Given information Start Marker
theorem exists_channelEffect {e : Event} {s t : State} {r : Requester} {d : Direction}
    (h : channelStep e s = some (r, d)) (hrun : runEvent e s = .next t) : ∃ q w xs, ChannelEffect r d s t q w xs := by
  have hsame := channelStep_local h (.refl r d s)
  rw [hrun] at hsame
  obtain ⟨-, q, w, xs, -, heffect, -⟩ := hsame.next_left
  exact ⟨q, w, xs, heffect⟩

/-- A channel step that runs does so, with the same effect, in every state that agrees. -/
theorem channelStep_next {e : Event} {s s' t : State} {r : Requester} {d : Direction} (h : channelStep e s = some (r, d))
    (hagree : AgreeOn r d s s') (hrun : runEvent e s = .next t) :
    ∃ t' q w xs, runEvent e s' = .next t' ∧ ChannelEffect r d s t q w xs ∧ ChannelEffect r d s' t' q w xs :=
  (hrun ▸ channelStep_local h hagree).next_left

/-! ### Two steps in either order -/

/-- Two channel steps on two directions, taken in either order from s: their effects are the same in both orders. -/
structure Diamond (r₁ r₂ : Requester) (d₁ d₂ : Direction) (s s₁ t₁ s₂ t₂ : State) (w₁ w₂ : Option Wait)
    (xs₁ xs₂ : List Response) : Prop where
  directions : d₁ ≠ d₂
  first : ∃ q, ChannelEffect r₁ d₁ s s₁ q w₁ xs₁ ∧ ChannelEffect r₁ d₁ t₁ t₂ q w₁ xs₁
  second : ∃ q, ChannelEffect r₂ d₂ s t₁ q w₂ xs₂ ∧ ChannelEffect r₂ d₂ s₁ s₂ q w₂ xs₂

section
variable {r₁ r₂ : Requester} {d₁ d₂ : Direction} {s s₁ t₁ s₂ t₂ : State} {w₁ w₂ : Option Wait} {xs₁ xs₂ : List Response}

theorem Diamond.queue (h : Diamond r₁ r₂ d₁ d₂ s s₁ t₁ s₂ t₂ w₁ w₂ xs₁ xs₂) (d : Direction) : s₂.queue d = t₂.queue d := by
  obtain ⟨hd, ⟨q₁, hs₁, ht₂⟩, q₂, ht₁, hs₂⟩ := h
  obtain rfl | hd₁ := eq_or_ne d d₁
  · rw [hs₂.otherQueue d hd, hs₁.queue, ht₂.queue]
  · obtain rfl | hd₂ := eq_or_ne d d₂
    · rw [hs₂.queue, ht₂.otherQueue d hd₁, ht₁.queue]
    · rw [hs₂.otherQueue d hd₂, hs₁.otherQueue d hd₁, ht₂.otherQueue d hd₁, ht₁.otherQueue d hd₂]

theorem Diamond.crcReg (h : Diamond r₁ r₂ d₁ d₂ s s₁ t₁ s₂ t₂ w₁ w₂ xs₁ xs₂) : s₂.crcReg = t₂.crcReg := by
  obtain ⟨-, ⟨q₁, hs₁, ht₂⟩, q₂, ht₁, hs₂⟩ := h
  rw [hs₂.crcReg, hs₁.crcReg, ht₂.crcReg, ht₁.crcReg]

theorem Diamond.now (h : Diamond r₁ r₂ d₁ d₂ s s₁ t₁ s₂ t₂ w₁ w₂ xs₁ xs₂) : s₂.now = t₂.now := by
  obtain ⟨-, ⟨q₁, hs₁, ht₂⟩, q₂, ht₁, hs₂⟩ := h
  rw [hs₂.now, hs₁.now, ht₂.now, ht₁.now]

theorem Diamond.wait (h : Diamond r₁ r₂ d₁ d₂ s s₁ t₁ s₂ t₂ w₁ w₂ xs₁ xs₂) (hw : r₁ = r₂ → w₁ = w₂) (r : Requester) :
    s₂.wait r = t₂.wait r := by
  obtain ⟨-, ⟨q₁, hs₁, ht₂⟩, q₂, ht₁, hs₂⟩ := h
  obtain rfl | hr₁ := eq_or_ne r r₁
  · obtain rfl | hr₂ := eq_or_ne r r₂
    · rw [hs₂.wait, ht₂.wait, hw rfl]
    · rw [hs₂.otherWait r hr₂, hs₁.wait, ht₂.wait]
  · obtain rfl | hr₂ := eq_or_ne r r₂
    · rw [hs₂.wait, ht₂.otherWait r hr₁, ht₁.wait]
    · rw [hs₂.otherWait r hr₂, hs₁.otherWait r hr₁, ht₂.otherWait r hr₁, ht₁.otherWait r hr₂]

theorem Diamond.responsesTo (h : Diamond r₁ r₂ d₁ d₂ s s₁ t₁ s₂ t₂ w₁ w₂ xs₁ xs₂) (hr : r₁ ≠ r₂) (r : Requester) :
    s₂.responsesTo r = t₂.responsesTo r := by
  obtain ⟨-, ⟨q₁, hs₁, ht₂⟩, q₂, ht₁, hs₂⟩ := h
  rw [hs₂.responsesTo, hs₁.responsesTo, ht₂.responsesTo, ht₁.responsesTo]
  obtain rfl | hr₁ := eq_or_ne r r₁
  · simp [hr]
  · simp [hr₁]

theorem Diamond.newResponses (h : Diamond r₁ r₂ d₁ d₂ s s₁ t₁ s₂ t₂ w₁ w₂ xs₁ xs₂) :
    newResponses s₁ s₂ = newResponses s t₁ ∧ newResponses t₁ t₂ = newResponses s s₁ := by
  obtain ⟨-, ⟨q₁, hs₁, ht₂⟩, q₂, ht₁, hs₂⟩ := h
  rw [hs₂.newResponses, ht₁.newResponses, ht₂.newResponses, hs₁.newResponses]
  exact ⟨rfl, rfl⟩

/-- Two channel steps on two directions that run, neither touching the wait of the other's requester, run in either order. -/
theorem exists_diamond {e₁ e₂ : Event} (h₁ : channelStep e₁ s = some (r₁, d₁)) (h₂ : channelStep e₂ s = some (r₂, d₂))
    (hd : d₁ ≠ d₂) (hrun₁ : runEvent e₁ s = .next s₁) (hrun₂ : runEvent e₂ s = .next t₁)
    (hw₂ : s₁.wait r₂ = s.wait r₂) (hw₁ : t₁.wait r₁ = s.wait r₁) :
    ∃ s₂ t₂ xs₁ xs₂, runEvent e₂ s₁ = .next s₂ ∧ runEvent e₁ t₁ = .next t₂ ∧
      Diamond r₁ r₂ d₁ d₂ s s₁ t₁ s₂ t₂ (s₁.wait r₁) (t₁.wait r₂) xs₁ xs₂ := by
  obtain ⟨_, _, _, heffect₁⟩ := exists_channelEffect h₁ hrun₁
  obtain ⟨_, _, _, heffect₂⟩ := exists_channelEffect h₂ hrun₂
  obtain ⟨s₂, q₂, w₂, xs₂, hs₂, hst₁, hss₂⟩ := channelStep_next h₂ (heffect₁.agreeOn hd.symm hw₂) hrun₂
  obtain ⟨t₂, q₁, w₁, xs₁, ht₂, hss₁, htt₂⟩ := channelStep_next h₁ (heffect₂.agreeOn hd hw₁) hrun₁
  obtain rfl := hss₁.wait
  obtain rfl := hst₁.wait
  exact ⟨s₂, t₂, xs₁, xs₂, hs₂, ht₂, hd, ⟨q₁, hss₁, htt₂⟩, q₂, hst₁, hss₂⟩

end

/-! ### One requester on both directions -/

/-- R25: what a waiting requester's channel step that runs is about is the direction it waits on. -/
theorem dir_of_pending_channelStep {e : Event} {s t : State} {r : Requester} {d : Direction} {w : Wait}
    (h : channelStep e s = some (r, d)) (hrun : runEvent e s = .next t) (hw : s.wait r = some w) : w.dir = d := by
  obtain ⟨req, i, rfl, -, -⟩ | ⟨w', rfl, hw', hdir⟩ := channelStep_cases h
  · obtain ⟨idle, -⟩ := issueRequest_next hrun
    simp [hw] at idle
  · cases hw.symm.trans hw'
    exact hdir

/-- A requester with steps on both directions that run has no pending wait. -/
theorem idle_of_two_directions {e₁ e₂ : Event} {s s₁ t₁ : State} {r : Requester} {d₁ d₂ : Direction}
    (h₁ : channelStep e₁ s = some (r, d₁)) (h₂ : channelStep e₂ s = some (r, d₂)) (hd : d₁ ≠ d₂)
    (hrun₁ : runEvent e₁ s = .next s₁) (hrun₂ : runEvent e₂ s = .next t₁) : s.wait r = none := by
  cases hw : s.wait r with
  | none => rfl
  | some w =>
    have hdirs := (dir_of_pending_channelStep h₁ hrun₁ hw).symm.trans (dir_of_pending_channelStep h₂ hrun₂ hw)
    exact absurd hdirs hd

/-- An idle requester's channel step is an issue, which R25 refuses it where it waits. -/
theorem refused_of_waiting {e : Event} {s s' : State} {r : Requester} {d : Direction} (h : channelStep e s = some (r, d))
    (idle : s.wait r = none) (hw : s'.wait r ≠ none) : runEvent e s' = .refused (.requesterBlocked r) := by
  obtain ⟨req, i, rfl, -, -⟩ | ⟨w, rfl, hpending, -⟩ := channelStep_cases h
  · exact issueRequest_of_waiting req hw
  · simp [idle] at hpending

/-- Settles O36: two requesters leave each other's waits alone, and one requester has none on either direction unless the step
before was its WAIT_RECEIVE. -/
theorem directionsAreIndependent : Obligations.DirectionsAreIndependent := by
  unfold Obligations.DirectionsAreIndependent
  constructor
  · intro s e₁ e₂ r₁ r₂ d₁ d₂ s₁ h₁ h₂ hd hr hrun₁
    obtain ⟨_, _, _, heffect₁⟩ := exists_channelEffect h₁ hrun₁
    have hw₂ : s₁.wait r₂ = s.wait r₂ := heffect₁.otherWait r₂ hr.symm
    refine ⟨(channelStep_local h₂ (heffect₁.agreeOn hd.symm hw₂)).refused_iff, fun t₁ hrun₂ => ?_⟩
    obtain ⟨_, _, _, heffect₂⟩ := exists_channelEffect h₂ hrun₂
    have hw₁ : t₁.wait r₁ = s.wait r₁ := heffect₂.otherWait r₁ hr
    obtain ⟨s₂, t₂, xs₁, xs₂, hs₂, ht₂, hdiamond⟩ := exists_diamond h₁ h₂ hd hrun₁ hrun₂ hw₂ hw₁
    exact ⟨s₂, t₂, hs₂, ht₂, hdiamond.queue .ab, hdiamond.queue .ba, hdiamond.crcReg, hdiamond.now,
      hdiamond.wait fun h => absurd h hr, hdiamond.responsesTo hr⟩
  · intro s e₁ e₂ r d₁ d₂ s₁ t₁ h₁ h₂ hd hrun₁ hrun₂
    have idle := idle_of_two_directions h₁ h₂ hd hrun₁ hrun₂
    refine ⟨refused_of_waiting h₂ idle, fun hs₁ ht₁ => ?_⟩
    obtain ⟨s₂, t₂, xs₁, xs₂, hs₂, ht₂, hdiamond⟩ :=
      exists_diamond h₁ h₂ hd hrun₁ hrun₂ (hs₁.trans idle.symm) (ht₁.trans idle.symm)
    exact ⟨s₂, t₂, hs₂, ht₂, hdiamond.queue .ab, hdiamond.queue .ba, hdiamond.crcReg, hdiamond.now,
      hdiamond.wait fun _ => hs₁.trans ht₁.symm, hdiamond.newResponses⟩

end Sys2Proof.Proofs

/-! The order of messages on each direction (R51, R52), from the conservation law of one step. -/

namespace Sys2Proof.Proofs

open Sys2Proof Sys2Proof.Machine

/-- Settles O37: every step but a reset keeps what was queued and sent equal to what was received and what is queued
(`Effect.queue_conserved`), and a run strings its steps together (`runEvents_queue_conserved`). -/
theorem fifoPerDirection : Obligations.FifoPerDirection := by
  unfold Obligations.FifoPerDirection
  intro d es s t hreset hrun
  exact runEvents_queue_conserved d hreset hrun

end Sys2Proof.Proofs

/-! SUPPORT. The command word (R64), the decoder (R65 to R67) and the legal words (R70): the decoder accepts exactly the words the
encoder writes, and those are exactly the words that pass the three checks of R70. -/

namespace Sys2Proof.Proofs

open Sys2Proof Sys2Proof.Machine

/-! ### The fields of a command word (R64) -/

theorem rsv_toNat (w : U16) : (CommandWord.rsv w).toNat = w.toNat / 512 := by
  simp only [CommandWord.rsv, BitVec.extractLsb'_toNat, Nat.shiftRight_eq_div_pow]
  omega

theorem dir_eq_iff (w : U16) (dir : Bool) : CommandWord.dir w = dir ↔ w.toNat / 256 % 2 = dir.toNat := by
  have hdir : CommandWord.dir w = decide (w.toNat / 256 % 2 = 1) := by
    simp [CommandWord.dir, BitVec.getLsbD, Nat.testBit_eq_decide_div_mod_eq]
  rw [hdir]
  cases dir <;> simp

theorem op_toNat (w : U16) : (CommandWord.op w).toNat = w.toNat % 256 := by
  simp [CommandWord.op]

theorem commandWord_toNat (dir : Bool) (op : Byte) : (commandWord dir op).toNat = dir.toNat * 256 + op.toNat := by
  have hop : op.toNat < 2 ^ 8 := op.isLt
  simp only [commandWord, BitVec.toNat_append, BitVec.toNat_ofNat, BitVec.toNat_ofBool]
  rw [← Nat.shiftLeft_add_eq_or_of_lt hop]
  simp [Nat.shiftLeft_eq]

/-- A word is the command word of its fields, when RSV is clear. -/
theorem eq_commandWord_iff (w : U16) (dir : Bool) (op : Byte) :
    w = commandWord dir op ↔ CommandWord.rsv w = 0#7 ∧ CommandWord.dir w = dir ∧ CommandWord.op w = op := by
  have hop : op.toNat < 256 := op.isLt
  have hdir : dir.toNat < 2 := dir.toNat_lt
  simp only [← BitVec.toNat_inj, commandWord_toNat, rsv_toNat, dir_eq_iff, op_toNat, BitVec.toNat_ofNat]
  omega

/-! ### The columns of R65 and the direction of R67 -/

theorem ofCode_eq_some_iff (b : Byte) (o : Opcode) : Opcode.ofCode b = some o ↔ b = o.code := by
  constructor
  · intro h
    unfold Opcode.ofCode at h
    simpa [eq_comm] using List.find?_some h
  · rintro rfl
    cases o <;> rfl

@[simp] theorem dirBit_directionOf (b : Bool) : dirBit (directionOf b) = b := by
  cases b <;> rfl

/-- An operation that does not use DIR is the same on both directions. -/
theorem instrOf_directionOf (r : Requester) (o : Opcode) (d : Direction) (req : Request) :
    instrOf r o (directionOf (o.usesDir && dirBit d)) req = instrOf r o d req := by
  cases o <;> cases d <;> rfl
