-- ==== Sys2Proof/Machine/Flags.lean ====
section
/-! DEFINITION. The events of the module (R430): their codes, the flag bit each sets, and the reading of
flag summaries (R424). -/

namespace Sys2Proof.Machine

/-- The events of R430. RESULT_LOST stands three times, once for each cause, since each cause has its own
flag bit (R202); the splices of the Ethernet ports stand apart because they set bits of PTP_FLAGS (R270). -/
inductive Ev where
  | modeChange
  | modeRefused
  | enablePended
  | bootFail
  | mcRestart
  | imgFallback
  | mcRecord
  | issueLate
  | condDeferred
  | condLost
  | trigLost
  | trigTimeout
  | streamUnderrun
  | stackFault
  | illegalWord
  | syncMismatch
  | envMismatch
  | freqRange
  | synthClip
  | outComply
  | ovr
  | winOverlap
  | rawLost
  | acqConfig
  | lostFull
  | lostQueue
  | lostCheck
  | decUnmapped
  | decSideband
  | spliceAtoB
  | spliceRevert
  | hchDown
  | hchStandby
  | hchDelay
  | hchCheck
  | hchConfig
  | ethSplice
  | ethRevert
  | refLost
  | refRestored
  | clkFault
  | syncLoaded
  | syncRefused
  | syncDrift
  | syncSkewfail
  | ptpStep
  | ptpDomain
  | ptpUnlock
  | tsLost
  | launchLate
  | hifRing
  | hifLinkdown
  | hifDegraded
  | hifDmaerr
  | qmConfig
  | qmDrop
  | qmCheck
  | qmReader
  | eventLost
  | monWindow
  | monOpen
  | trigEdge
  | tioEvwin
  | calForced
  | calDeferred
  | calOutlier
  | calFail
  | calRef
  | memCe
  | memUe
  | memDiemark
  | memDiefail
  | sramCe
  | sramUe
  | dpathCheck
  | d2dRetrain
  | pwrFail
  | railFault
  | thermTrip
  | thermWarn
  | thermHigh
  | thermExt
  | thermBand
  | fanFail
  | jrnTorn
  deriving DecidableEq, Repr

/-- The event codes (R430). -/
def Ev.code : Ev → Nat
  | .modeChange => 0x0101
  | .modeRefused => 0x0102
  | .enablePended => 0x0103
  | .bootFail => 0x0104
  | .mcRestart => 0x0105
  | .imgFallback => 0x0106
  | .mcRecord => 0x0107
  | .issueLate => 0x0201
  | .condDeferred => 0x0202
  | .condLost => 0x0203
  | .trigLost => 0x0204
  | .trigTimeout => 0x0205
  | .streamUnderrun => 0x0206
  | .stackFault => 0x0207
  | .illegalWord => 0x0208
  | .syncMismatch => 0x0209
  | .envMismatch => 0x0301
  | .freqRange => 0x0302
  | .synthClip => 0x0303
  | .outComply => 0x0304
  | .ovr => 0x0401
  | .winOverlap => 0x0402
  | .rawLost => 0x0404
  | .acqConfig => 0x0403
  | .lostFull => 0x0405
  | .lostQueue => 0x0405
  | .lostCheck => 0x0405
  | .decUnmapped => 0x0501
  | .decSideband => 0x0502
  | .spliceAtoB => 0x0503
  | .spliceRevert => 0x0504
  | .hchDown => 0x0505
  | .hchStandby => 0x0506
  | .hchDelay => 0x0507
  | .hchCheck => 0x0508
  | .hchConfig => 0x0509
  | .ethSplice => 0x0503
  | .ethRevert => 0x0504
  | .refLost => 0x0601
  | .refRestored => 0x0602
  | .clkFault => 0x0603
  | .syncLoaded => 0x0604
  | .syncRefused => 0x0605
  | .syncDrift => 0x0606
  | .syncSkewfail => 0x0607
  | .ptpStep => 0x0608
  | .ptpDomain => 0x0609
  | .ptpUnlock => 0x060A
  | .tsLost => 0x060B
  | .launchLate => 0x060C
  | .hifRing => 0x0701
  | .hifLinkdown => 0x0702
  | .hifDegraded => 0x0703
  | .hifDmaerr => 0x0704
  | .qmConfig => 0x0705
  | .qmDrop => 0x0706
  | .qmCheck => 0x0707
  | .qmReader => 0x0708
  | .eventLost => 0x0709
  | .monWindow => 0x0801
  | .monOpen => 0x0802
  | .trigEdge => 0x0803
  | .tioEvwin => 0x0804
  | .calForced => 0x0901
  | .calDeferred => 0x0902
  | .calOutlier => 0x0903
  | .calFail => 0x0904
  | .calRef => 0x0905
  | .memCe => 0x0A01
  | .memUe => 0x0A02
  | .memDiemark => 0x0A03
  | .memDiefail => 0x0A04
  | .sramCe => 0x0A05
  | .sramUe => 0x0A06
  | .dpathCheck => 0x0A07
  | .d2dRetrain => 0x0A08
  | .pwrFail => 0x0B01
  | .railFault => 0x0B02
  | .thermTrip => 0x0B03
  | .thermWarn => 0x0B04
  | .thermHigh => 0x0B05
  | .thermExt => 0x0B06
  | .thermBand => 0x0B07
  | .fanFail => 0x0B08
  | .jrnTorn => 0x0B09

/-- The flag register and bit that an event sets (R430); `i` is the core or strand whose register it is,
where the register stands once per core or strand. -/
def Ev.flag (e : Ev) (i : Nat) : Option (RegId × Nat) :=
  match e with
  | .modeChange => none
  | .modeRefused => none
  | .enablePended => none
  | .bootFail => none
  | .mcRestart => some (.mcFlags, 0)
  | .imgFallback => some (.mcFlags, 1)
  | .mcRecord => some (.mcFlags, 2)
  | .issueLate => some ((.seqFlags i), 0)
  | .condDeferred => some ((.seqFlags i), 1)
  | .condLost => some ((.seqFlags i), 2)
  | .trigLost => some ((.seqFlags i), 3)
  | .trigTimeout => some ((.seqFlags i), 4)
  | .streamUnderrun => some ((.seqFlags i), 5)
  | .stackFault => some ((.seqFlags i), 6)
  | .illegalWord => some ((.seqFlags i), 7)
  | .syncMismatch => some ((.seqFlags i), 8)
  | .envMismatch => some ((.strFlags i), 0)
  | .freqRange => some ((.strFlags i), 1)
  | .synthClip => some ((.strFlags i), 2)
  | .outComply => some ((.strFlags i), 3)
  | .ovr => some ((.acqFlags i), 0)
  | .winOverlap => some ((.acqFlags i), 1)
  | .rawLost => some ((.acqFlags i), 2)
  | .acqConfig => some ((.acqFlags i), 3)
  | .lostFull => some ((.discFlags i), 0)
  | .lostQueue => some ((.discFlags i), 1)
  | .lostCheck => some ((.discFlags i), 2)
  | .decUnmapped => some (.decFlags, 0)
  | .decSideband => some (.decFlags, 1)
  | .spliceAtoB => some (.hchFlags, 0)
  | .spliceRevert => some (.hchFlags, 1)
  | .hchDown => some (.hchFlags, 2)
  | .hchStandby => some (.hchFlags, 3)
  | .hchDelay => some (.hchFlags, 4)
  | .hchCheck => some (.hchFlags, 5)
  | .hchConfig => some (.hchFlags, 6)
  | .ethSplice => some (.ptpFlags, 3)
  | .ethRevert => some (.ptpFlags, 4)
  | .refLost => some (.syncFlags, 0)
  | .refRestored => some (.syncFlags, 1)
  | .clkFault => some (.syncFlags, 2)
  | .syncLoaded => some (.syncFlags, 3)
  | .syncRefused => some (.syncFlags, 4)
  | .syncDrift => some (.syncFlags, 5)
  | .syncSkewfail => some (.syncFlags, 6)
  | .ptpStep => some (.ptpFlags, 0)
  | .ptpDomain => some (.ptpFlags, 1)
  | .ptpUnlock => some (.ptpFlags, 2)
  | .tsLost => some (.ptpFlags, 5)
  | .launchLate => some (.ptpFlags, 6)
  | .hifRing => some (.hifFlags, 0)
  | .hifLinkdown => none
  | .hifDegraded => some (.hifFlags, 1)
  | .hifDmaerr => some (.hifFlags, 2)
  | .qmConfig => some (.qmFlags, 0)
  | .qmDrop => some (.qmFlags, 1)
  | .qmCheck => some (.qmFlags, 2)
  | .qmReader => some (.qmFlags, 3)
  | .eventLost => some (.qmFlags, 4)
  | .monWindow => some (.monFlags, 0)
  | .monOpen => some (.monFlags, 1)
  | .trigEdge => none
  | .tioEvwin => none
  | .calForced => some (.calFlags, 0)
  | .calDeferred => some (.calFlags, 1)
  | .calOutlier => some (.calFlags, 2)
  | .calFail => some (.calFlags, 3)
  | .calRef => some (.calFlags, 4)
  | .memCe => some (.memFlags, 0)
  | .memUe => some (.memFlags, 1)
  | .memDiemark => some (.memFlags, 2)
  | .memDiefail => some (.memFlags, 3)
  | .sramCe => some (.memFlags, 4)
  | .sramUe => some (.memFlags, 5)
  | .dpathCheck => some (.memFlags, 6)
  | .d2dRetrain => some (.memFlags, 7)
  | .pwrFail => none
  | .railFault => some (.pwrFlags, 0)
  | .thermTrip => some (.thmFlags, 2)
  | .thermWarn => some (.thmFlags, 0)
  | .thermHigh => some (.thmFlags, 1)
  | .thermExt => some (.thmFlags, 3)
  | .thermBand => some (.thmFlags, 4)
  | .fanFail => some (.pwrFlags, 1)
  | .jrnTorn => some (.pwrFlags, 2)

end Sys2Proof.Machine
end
Given information End Marker
### Task instructions
Check every line above for the word "illegalWord" and copy those that have it.

### Written answer
  | illegalWord
  | .illegalWord => 0x0208
  | .illegalWord => some ((.seqFlags i), 7)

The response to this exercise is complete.